We keep a deque the size of the start sequence until we come across it. Then we add those values to a list, and keep iterating over the sequence. As we do, we keep a deque the size of the end sequence, until we see it, also adding the elements to the list we're keeping. If we come across the end sequence, we yield that list and set the deque up to scan for the next start sequence.

from collections import deque

def gen(l, start, stop):
    start_deque = deque(start)
    end_deque = deque(stop)
    curr_deque = deque(maxlen=len(start))
    it = iter(l)
    for c in it:
        curr_deque.append(c)
        if curr_deque == start_deque:
            potential = list(curr_deque)
            curr_deque = deque(maxlen=len(stop))
            for c in it:
                potential.append(c)
                curr_deque.append(c)
                if curr_deque == end_deque:
                    yield potential
                    curr_deque = deque(maxlen=len(start))
                    break

print(list(gen([99, 99, 1, 2, 3, 99, 99, 99, 4, 5, 6, 99, 99, 1, 2, 3, 99, 4, 5, 6, 99], [1,2,3], [4,5,6])))

# [[1, 2, 3, 99, 99, 99, 4, 5, 6], [1, 2, 3, 99, 4, 5, 6]]

Answer 2

Here is an itertools approach that uses a collections.deque of limited length to keep a buffer of the last elements of appropriate size. It assumes that your sublists don't overlap and that your start and end sequences don't overlap either.

It works for any sequence for data, start, end (even generators).
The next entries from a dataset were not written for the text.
-- ==== Sys2Proof/Tests/Slice0.lean ====
section
/-! SUPPORT. Tests: ill-formed commands are refused by the check, single steps against figures of the spec, and for every statement
a state and operands that meet its hypotheses. -/

open Sys2Proof Sys2Proof.Machine

/-! ### Well-formedness -/

/-- A path beyond the three host paths. -/
theorem test_ill_path : (Instr.nodeIdent 3 0).wellFormed = false := by decide
/-- A mailbox beyond the sixteen of a path. -/
theorem test_ill_mailbox : (Instr.nodeIdent 1 16).wellFormed = false := by decide
/-- An island beyond the twelve. -/
theorem test_ill_island : (Instr.quiesceDrained 12).wellFormed = false := by decide
/-- A stall beyond the table. -/
theorem test_ill_stall : (Instr.timerZero 1024).wellFormed = false := by decide
/-- A frame with an element that is no byte. -/
theorem test_ill_frame : (Instr.spiWriteFrame [2, 256]).wellFormed = false := by decide
/-- A list with one element out of range. -/
theorem test_ill_ports : (Instr.calibrationDone 4 true [0, 3]).wellFormed = false := by decide
/-- A list of lists with one element out of range. -/
theorem test_ill_records : (Instr.mirrorUpdate 0 [[1], [256]]).wellFormed = false := by decide
/-- An instant beyond 64 bits. -/
theorem test_ill_instant : (Instr.encoderZEdge 0 true (2 ^ 64)).wellFormed = false := by decide
/-- In range, the check lets them pass. -/
theorem test_well_formed : (Instr.nodeIdent 2 15).wellFormed = true ∧ (Instr.mirrorUpdate 0 [[1], [255]]).wellFormed = true := by decide
/-- No row of the table has bits: no word spells a command, and the queue stays as it is. -/
theorem test_no_words : decodeTableWord 16 0 = none ∧ State.withFetchWord {} 16 0 = {} := ⟨rfl, rfl⟩

/-! ### Figures of the spec -/

/-- The example below R11: eight bytes of an event record spell 1,000,000,000. -/
theorem test_little_endian : leNat [0x00, 0xCA, 0x9A, 0x3B, 0, 0, 0, 0] = 1000000000 := by decide
/-- The example of R288: 1,700,000,000 s and 250,000,000 ns. -/
theorem test_t64 : ({ time := { count := (1700000000 * 1000000000 + 250000000) * 2 ^ 48 + 77 } } : Node).now = 0x17979CFE4510B280 := by decide
/-- The example of R302: message 5 after message 4 at 0x17A2_B3C4_D5E6_F708, LOCKED. -/
theorem test_reference_message :
    refData 5 (some 0x17A2B3C4D5E6F708) true = [0xC5, 0x08, 0xF7, 0xE6, 0xD5, 0xC4, 0xB3, 0xA2] := by decide
/-- R196: 00 to 10 is one step up, and down with invert. -/
theorem test_quadrature : decodeStep 0 false false false true false = some 1 ∧ decodeStep 0 true false false true false = some (-1) := by decide
/-- R197: a rising edge of A with B changing in the same sample is illegal. -/
theorem test_pulse_direction : decodeStep 1 false false false true true = none := by decide
/-- R430: the two check sequences of "123456789", as their published definitions give them. -/
theorem test_crc : crc32c [0x31, 0x32, 0x33, 0x34, 0x35, 0x36, 0x37, 0x38, 0x39] = 0xE3069283#32
    ∧ crc32 [0x31, 0x32, 0x33, 0x34, 0x35, 0x36, 0x37, 0x38, 0x39] = 0xCBF43926#32 := by decide +kernel
/-- R70: HS_ID, offset 0 of the register set, reads as the spec's constant. -/
theorem test_hs_id : ({} : Node).hsRead 1 0 = 0x02035404 := by decide
/-- R290: a step with nothing queued takes line time on by 1,000 ns at the nominal increment. -/
theorem test_idle : (State.idle {}).node.now = ({} : Node).now + 1000 := by decide +kernel
/-- R15: a word between islands without a crossing stops; one between the Core and the Sequencer does not. -/
theorem test_crossing :
    exec (.crossingWord 0 7 0 0 false false 0 0 0 0) {} = .fault .noCrossing ∧
    (match exec (.crossingWord 1 2 0 0 false false 0 0 0 0) {} with | .next _ => True | _ => False) := ⟨rfl, trivial⟩


/-! ### States the witnesses start from -/

/-- A node in service, changed by `f`. -/
def up (f : Node → Node) : State := { node := f { power := { stage := .t7 } } }
/-- A node in service whose host SPI mailbox 0 executes command `code` with payload `pl`, changed by `f`. -/
def served (code : Nat) (pl : List Byte) (f : Node → Node) : State :=
  up (fun n => f (n.setMbx 16 { st := .executing, req := some (code, 1, 0, pl) }))
/-- A staged configuration of 32 bytes: a header and nothing else. -/
def goodImage : List Byte := leBytes 4 0x47464343 ++ leBytes 2 1 ++ leBytes 2 0 ++ leBytes 4 32 ++ leBytes 4 7 ++ leBytes 8 0 ++ leBytes 8 0
/-- A recipe step that ends the recipe at once. -/
def endStep : List Byte := List.replicate 32 0
/-- A silo whose header lists one image, of code 0. -/
def oneImage : Silo := { bytes := leBytes 4 0x4F4C4953 ++ leBytes 2 1 ++ leBytes 2 1 ++ List.replicate 504 0, high := 512 }
/-- Instance 0 has reached an action of code `code` on stall `a` with value `v`, to be carried out at 5 ns. -/
def acting (code a : Nat) (v : List Byte) (f : Node → Node) : State :=
  up (fun n => f (((n.write (dirAddr 0) (dirEntry 0 1 255)).writeSteps 0 0
    ([0, BitVec.ofNat 8 code, 0, 0, 0, 0] ++ leBytes 2 a ++ leBytes 8 0 ++ slice v 0 8 ++ leBytes 8 0)).setInst 0
      { st := .running, act := some 5, atOnce := true }))
/-- A record of the event recorder. -/
def oneRec : EvRec := { code := Ev.resetCause, flags := 0, suppressed := 0, seq := 0, t := 0, p0 := 0, p1 := 0, p2 := 0 }

/-! ### The hypotheses of the statements are met -/

set_option maxRecDepth 20000 in
/-- The hypotheses of every clause of IslandOperationsComplete are met. -/
theorem witness_IslandOperationsComplete :
    (∃ (s : State) (path idx : Nat) (pl : List Byte), Serves s.node Cmd.islandControl path idx pl ∧
      (Passes ([badLen pl 4, badIn (u8 pl 0) 0 11 0, badIn (u8 pl 1) 0 3 1, badIn (u8 pl 2) 0 (if u8 pl 0 = Isl.mem then 11 else 0) 2, badRes pl 3 1] ++ (s.node.begun path idx).opRefusals (u8 pl 0) (opOf (u8 pl 1)))) ∧
      (¬(u8 pl 0 = Isl.core ∧ (opOf (u8 pl 1)).clears = true))) ∧
    (∃ (s : State) (path idx : Nat) (pl : List Byte), Serves s.node Cmd.islandControl path idx pl ∧
      (Passes ([badLen pl 4, badIn (u8 pl 0) 0 11 0, badIn (u8 pl 1) 0 3 1, badIn (u8 pl 2) 0 (if u8 pl 0 = Isl.mem then 11 else 0) 2, badRes pl 3 1] ++ (s.node.begun path idx).opRefusals (u8 pl 0) (opOf (u8 pl 1)))) ∧
      u8 pl 0 = Isl.core ∧ (opOf (u8 pl 1)).clears = true) ∧
    (∃ (s : State) (path idx : Nat) (pl : List Byte), Serves s.node Cmd.islandStatus path idx pl ∧ Passes [badLen pl 0]) ∧
    (∃ (s : State) (i : Nat), (s.node.island i).st = .quiescing) ∧
    (∃ (s : State) (i : Nat), (s.node.island i).st = .quiescing) ∧
    (∃ (s : State) (i : Nat), (s.node.island i).st = .held ∧ (s.node.island i).op = none) ∧
    (∃ (s : State) (i : Nat), (s.node.island i).st = .held ∧ (s.node.island i).op = some .reload) ∧
    (∃ (s : State) (i : Nat) (o : IslOp), (s.node.island i).st = .held ∧ (s.node.island i).op = some o ∧ o ≠ .reload ∧ s.node.coreWaits i = false) ∧
    (∃ (s : State) (i : Nat), (s.node.island i).st = .loading) ∧
    (∃ (s : State) (i : Nat), (s.node.island i).st = .loading) ∧
    (∃ (s : State) (i : Nat) (ports : List Nat), (s.node.island i).st = .calibrating) ∧
    (∃ (s : State) (i : Nat) (ports : List Nat), (s.node.island i).st = .calibrating ∧ i ≠ Isl.line ∧ i ≠ Isl.io) ∧
    (∃ (s : State) (i : Nat) (ports : List Nat), (s.node.island i).st = .calibrating ∧ i = Isl.line) ∧
    (∃ (s : State) (i : Nat) (ports : List Nat), (s.node.island i).st = .calibrating ∧ i = Isl.io) ∧
    (∃ (s : State) (i : Nat), (s.node.island i).st = .relocking ∧ (s.node.island i).resume = none) ∧
    (∃ (s : State) (i : Nat) (r : IslSt), (s.node.island i).st = .relocking ∧ (s.node.island i).resume = some r) ∧
    (∃ (s : State) (i : Nat), (s.node.island i).st = .relocking) ∧
    (∃ (s : State) (i bank : Nat), i < Isl.power ∧ (s.node.island i).st = .run) ∧
    (∃ (s : State) (i bank : Nat), i < Isl.power ∧
      ((s.node.island i).st = .quiescing ∨ (s.node.island i).st = .held ∨ (s.node.island i).st = .loading ∨ (s.node.island i).st = .calibrating)) ∧
    (∃ (s : State) (bad : List Nat), s.node.coreReady = true) :=
  ⟨⟨served Cmd.islandControl ([3, 0, 0, 0]) id, 1, 0, ([3, 0, 0, 0] : List Byte), by decide⟩,
   ⟨served Cmd.islandControl ([1, 0, 0, 0]) id, 1, 0, ([1, 0, 0, 0] : List Byte), by decide⟩,
   ⟨served Cmd.islandStatus ([]) id, 1, 0, ([] : List Byte), by decide⟩,
   ⟨up (fun n => n.updIsland 3 (fun x => { x with st := .quiescing })), 3, by decide⟩,
   ⟨up (fun n => n.updIsland 3 (fun x => { x with st := .quiescing })), 3, by decide⟩,
   ⟨up (fun n => n.updIsland 3 (fun x => { x with st := .held })), 3, by decide⟩,
   ⟨up (fun n => n.updIsland 3 (fun x => { x with st := .held, op := some .reload })), 3, by decide⟩,
   ⟨up (fun n => n.updIsland 3 (fun x => { x with st := .held, op := some .reset })), 3, IslOp.reset, by decide⟩,
   ⟨up (fun n => n.updIsland 3 (fun x => { x with st := .loading })), 3, by decide⟩,
   ⟨up (fun n => n.updIsland 3 (fun x => { x with st := .loading })), 3, by decide⟩,
   ⟨up (fun n => n.updIsland 3 (fun x => { x with st := .calibrating })), 3, [], by decide⟩,
   ⟨up (fun n => n.updIsland 3 (fun x => { x with st := .calibrating })), 3, [], by decide⟩,
   ⟨up (fun n => n.updIsland 0 (fun x => { x with st := .calibrating })), 0, [1], by decide⟩,
   ⟨up (fun n => n.updIsland 5 (fun x => { x with st := .calibrating })), 5, [], by decide⟩,
   ⟨up (fun n => n.updIsland 3 (fun x => { x with st := .relocking })), 3, by decide⟩,
   ⟨up (fun n => n.updIsland 3 (fun x => { x with st := .relocking, resume := some .held })), 3, IslSt.held, by decide⟩,
   ⟨up (fun n => n.updIsland 3 (fun x => { x with st := .relocking })), 3, by decide⟩,
   ⟨up id, 3, 0, by decide⟩,
   ⟨up (fun n => n.updIsland 3 (fun x => { x with st := .held })), 3, 0, by decide⟩,
   ⟨up (fun n => n.updIsland 1 (fun x => { x with st := .held, op := some .reset })), [], by decide⟩⟩
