-- ==== Sys2Proof/Machine/Step.lean ====
section
/-! DEFINITION. The machine's step, and placing an instruction where the step fetches. -/

namespace Sys2Proof.Machine

/-- One step of the machine: one instruction, or in WAIT_KEY the front end's next action (`cycle`). -/
def step (s : State) : Host.Outcome State Fault Refusal := cycle s

/-- `s` with the instruction of word `w` (bits above `nbits` zero) stored where the next fetch reads
(`State.placeWord`: at `pc`, or at 0x200 if `pc` cannot be fetched from) and the block ready to fetch it. -/
def State.withFetchWord (s : State) (nbits w : Nat) : State :=
  State.placeWord s (BitVec.ofNat 16 (w % 2 ^ nbits))

end Sys2Proof.Machine
end

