-- ==== Sys2Proof/Machine/Assembler.lean ====
section
/-! DEFINITION. The textual form of programs (`30_encoding.md` rules R104 to R118): tokens, labels, operand shapes, the
pseudo-instructions `.word` and extended `LD I`, the two passes, and the canonical text of an instruction. It is
software around the block (`00_scope.md` R5 (e)): no step of the machine uses it. Text is a list of characters; the
wording and layout of diagnostics are out of scope, their reasons are not (log entry 13). -/

namespace Sys2Proof.Machine

/-- Text. -/
abbrev Text := List Char

/-! ### Canonical text (R111) -/

/-- One uppercase hexadecimal digit. -/
def hexDigit (d : Nibble) : Char := "0123456789ABCDEF".toList.getD d.toNat '0'

/-- A register: `V` and one uppercase hex digit. -/
def regText (x : Nibble) : Text := ['V', hexDigit x]

/-- A nibble operand: `0x` and one digit. -/
def nibbleText (n : Nibble) : Text := ['0', 'x', hexDigit n]

/-- A byte immediate: `0x` and two digits. -/
def byteText (kk : Byte) : Text := ['0', 'x', hexDigit (kk.extractLsb' 4 4), hexDigit (kk.extractLsb' 0 4)]

/-- An address: `0x` and three digits. -/
def addrText (nnn : Addr) : Text :=
  ['0', 'x', hexDigit (nnn.extractLsb' 8 4), hexDigit (nnn.extractLsb' 4 4), hexDigit (nnn.extractLsb' 0 4)]

/-- A `.word` literal: `0x` and four digits. -/
def wordLiteralText (w : Word) : Text :=
  ['0', 'x', hexDigit (opFamily w), hexDigit (opX w), hexDigit (opY w), hexDigit (opN w)]

/-- A mnemonic and one operand. -/
def text1 (m : String) (a : Text) : Text := m.toList ++ ' ' :: a

/-- A mnemonic and two operands, separated by a comma and a space. -/
def text2 (m : String) (a b : Text) : Text := text1 m (a ++ ',' :: ' ' :: b)

/-- A mnemonic and three operands. -/
def text3 (m : String) (a b c : Text) : Text := text2 m a (b ++ ',' :: ' ' :: c)

/-- The canonical text of an instruction, `mnemonic_text()` (R111); the `y` of `SHR` and `SHL` does not show (R118). -/
def instrText : Instr → Text
  | .cls => "CLS".toList
  | .ret => "RET".toList
  | .sys nnn => text1 "SYS" (addrText nnn)
  | .jp nnn => text1 "JP" (addrText nnn)
  | .call nnn => text1 "CALL" (addrText nnn)
  | .seVxKk x kk => text2 "SE" (regText x) (byteText kk)
  | .sneVxKk x kk => text2 "SNE" (regText x) (byteText kk)
  | .seVxVy x y => text2 "SE" (regText x) (regText y)
  | .ldVxKk x kk => text2 "LD" (regText x) (byteText kk)
  | .addVxKk x kk => text2 "ADD" (regText x) (byteText kk)
  | .ldVxVy x y => text2 "LD" (regText x) (regText y)
  | .orVxVy x y => text2 "OR" (regText x) (regText y)
  | .andVxVy x y => text2 "AND" (regText x) (regText y)
  | .xorVxVy x y => text2 "XOR" (regText x) (regText y)
  | .addVxVy x y => text2 "ADD" (regText x) (regText y)
  | .subVxVy x y => text2 "SUB" (regText x) (regText y)
  | .shrVx x _ => text1 "SHR" (regText x)
  | .subnVxVy x y => text2 "SUBN" (regText x) (regText y)
  | .shlVx x _ => text1 "SHL" (regText x)
  | .sneVxVy x y => text2 "SNE" (regText x) (regText y)
  | .ldINnn nnn => text2 "LD" "I".toList (addrText nnn)
  | .jpV0Nnn nnn => text2 "JP" "V0".toList (addrText nnn)
  | .rndVxKk x kk => text2 "RND" (regText x) (byteText kk)
  | .drw x y n => text3 "DRW" (regText x) (regText y) (nibbleText n)
  | .skpVx x => text1 "SKP" (regText x)
  | .sknpVx x => text1 "SKNP" (regText x)
  | .ldVxDt x => text2 "LD" (regText x) "DT".toList
  | .ldVxK x => text2 "LD" (regText x) "K".toList
  | .ldDtVx x => text2 "LD" "DT".toList (regText x)
  | .ldStVx x => text2 "LD" "ST".toList (regText x)
  | .addIVx x => text2 "ADD" "I".toList (regText x)
  | .ldFVx x => text2 "LD" "F".toList (regText x)
  | .ldBVx x => text2 "LD" "B".toList (regText x)
  | .ldMemVx x => text2 "LD" "[I]".toList (regText x)
  | .ldVxMem x => text2 "LD" (regText x) "[I]".toList
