/-- R236: a fault is precise: the state after it is the state before the faulting step, plus the record and FAULTED; in
EXECUTE `pc` is still `ib_pc + 2` and the buffer holds the instruction, in FETCH `pc` is the faulting address. -/
def Obligations.FaultsArePrecise : Prop :=
  (∀ (i : Instr) (s t : State), exec i s = .next t → t.runState = .faulted →
    t = { s with runState := .faulted, faultRecord := t.faultRecord } ∧
      (∃ kind info, t.faultRecord = some ⟨kind, s.ibPc, some s.ibOp, info⟩) ∧
      (s.pc = s.ibPc + 2#16 → t.pc = t.ibPc + 2#16)) ∧
  (∀ s : State, (decodeStep s).runState = .faulted →
    decodeStep s = { s with runState := .faulted, faultRecord := (decodeStep s).faultRecord }) ∧
  ∀ s : State, (fetchStep s).runState = .faulted →
    fetchStep s = { s with runState := .faulted, faultRecord := (fetchStep s).faultRecord } ∧
      (fetchStep s).faultRecord = some ⟨.fetchOutOfRange, (fetchStep s).pc, none, .nothing⟩

/-- Every instruction has a next state from every state: none is refused, none stops without a state (the model takes the
spec's faults as states, log entry 9; that `LD Vx, K` with nothing queued answers a waiting state is the model's choice, log
entry 8, since the spec gives the block no step of its own in WAIT_KEY). -/
def Obligations.EveryInstructionAnswersNext : Prop :=
  ∀ (i : Instr) (s : State), ∃ t, exec i s = .next t ∧ t.runState ≠ .decode ∧ t.runState ≠ .execute

/-- From every state of the invariant that is not terminal the machine steps (a fault counts as a next state, log entry
9; in WAIT_KEY with no action queued the step answers the state itself, log entry 8: both are the model's choice, the
spec gives the block no step of its own in WAIT_KEY). -/
def Obligations.RunningMachineSteps : Prop :=
  ∀ s : State, State.Inv s → s.runState ≠ .faulted → s.runState ≠ .halted → ∃ t, step s = .next t

/-- A step never changes the launch parameters (they are configuration, fixed for a run). -/
def Obligations.StepKeepsParameters : Prop :=
  ∀ s t : State, step s = .next t → t.params = s.params

/-- Every step keeps the invariant: canonical memory, at most 16 stack entries, a prescaler below the cadence, a key slot
of 0 to 16, a fault record exactly in FAULTED, and a buffer that holds what its run state says. -/
def Obligations.StepKeepsInvariant : Prop :=
  ∀ s t : State, State.Inv s → step s = .next t → State.Inv t

/-- The state after reset meets the invariant. -/
def Obligations.ResetMeetsInvariant : Prop := State.Inv State.reset

/-- Every front-end action between steps keeps the invariant. -/
def Obligations.HostActionKeepsInvariant : Prop :=
  ∀ (s : State) (a : HostAction), State.Inv s → State.Inv (State.hostAct s a)

/-! ### Reset (`70_reset_and_hazards.md`) -/

/-- `Reset(rom)`, in any state and for every value of the launch parameters, puts byte j of the ROM at 0x200 + j and the
font at 0, and refuses a ROM of more than 0xFE00 bytes; the state it leaves is at the reset values of section 1 (stack,
`pressed_key`, run state, buffer, effect, fault record and `fetch_count` are the spec's decision D26, log entry 14) and
meets the model's invariant. -/
def Obligations.ResetLoadsRomAndFont : Prop :=
  ∀ (s : State) (p : LaunchParams) (rom : List Byte),
    (0xFE00 < rom.length → State.resetWith s p rom = none) ∧
    (rom.length ≤ 0xFE00 → ∃ t, State.resetWith s p rom = some t ∧
      (∀ (j : Nat) (h : j < rom.length), Memory.read t.mem (0x200 + j) = rom[j]) ∧
      (∀ (d k : Nat) (h : 5 * d + k < 80), k < 5 → Memory.read t.mem (5 * d + k) = p.font[5 * d + k]) ∧
      (∀ (a : Nat) (h : a < p.mem.length), a < 65536 → 80 ≤ a → a < 0x200 ∨ 0x200 + rom.length ≤ a →
        Memory.read t.mem a = p.mem[a]) ∧
      t.pc = 0x200#16 ∧ t.v = p.v ∧ t.i = p.i ∧ t.dt = p.dt ∧ t.st = p.st ∧ t.stack = [] ∧ t.screen = p.screen ∧
      t.keys = p.keys ∧ t.pressedKey = 16#5 ∧ t.runState = .fetch ∧ t.ibInstr = none ∧ t.effect = .noEffect ∧
      t.faultRecord = none ∧ t.fetchCount = 0 ∧
      (1 ≤ p.params.fetchesPerTimerDecrement → State.Inv t))

/-! ### Assembler (`30_encoding.md` section 6) -/

/-- The canonical text of an instruction assembles to that instruction; that of `SHR` and `SHL`, which does not show
`y`, assembles to the form with `y = 0` (section 6; the spelling corners the spec leaves open are the model's, log entry
13, and so is that the texts `SYS 0x0E0` and `SYS 0x0EE` are accepted, log entry 19). -/
def Obligations.CanonicalTextAssemblesBack : Prop :=
  (∀ i : Instr, (∀ x y, i ≠ .shrVx x y) → (∀ x y, i ≠ .shlVx x y) → assembleLine (instrText i) = .ok [.instr i]) ∧
  (∀ x y, assembleLine (instrText (.shrVx x y)) = .ok [.instr (.shrVx x 0#4)]) ∧
  ∀ x y, assembleLine (instrText (.shlVx x y)) = .ok [.instr (.shlVx x 0#4)]

/-- The instructions of the extended `LD I, addr` (addr > 0xFFF), run from any state, leave `I = addr` and `V[14]` = 0xFF or
the remainder, and no other register changed (section 6; that an empty group is left out is the spec's choice). -/
def Obligations.ExtendedLoadReachesAddress : Prop :=
  ∀ (s : State) (addr : Nat), 0xFFF < addr → addr ≤ 0xFFFF →
    ∃ t, execAll (extendedLdI addr) s = .next t ∧ t.i.toNat = addr ∧
      (State.reg t 0xE#4).toNat = (if (addr - 0xFFF) % 0xFF = 0 then 0xFF else (addr - 0xFFF) % 0xFF) ∧
      Unchanged s t fun p => p = .index ∨ p = .reg 0xE#4
end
from collections import deque
from itertools import islice

def sublists(data, start, end):
    it = iter(data)
    start, end = deque(start), deque(end)
    while True:
        x = deque(islice(it, len(start)), len(start))
        # move forward until start is found
        while x != start:
            x.append(next(it))
        out = list(x)
        x = deque(islice(it, len(end)), len(end))
        # move forward until end is found, storing the sublist
        while x != end:
            out.append(x[0])
            x.append(next(it))
        out.extend(end)
        yield out

data = [99, 99, 1, 2, 3, 99, 99, 99, 4, 5, 6, 99, 99, 1, 2, 3, 99, 4, 5, 6, 99]

startSequence = [1,2,3]
endSequence = [4,5,6]

print(list(sublists(data, startSequence, endSequence)))
# [[1, 2, 3, 99, 99, 99, 4, 5, 6], [1, 2, 3, 99, 4, 5, 6]]

Answer 3

If you really want to use regular expressions, you can change the lists of integers to strings and use the regex that way

import re

def find_span(numbers, start, end):
    # Create strings from the start and end lists.
    start_pattern = ''.join(map(chr, start))
    end_pattern = ''.join(map(chr, end))

    # convert the list to search into one string.
    s = ''.join(map(chr, numbers))

    # Create a pattern that starts and ends with the correct sublists,
    # and match all sublists. Then convert each match back to a list of
    # integers
    # The '?' is to make the regex non-greedy
    return [
        [ord(c) for c in match]
        for match in re.findall(rf'{start_pattern}.*?{end_pattern}', s, re.DOTALL)
    ]

>>> find_span(search, start, end)  # Using OP's sample values
[[1, 2, 3, 99, 99, 99, 4, 5, 6], [1, 2, 3, 99, 4, 5, 6]]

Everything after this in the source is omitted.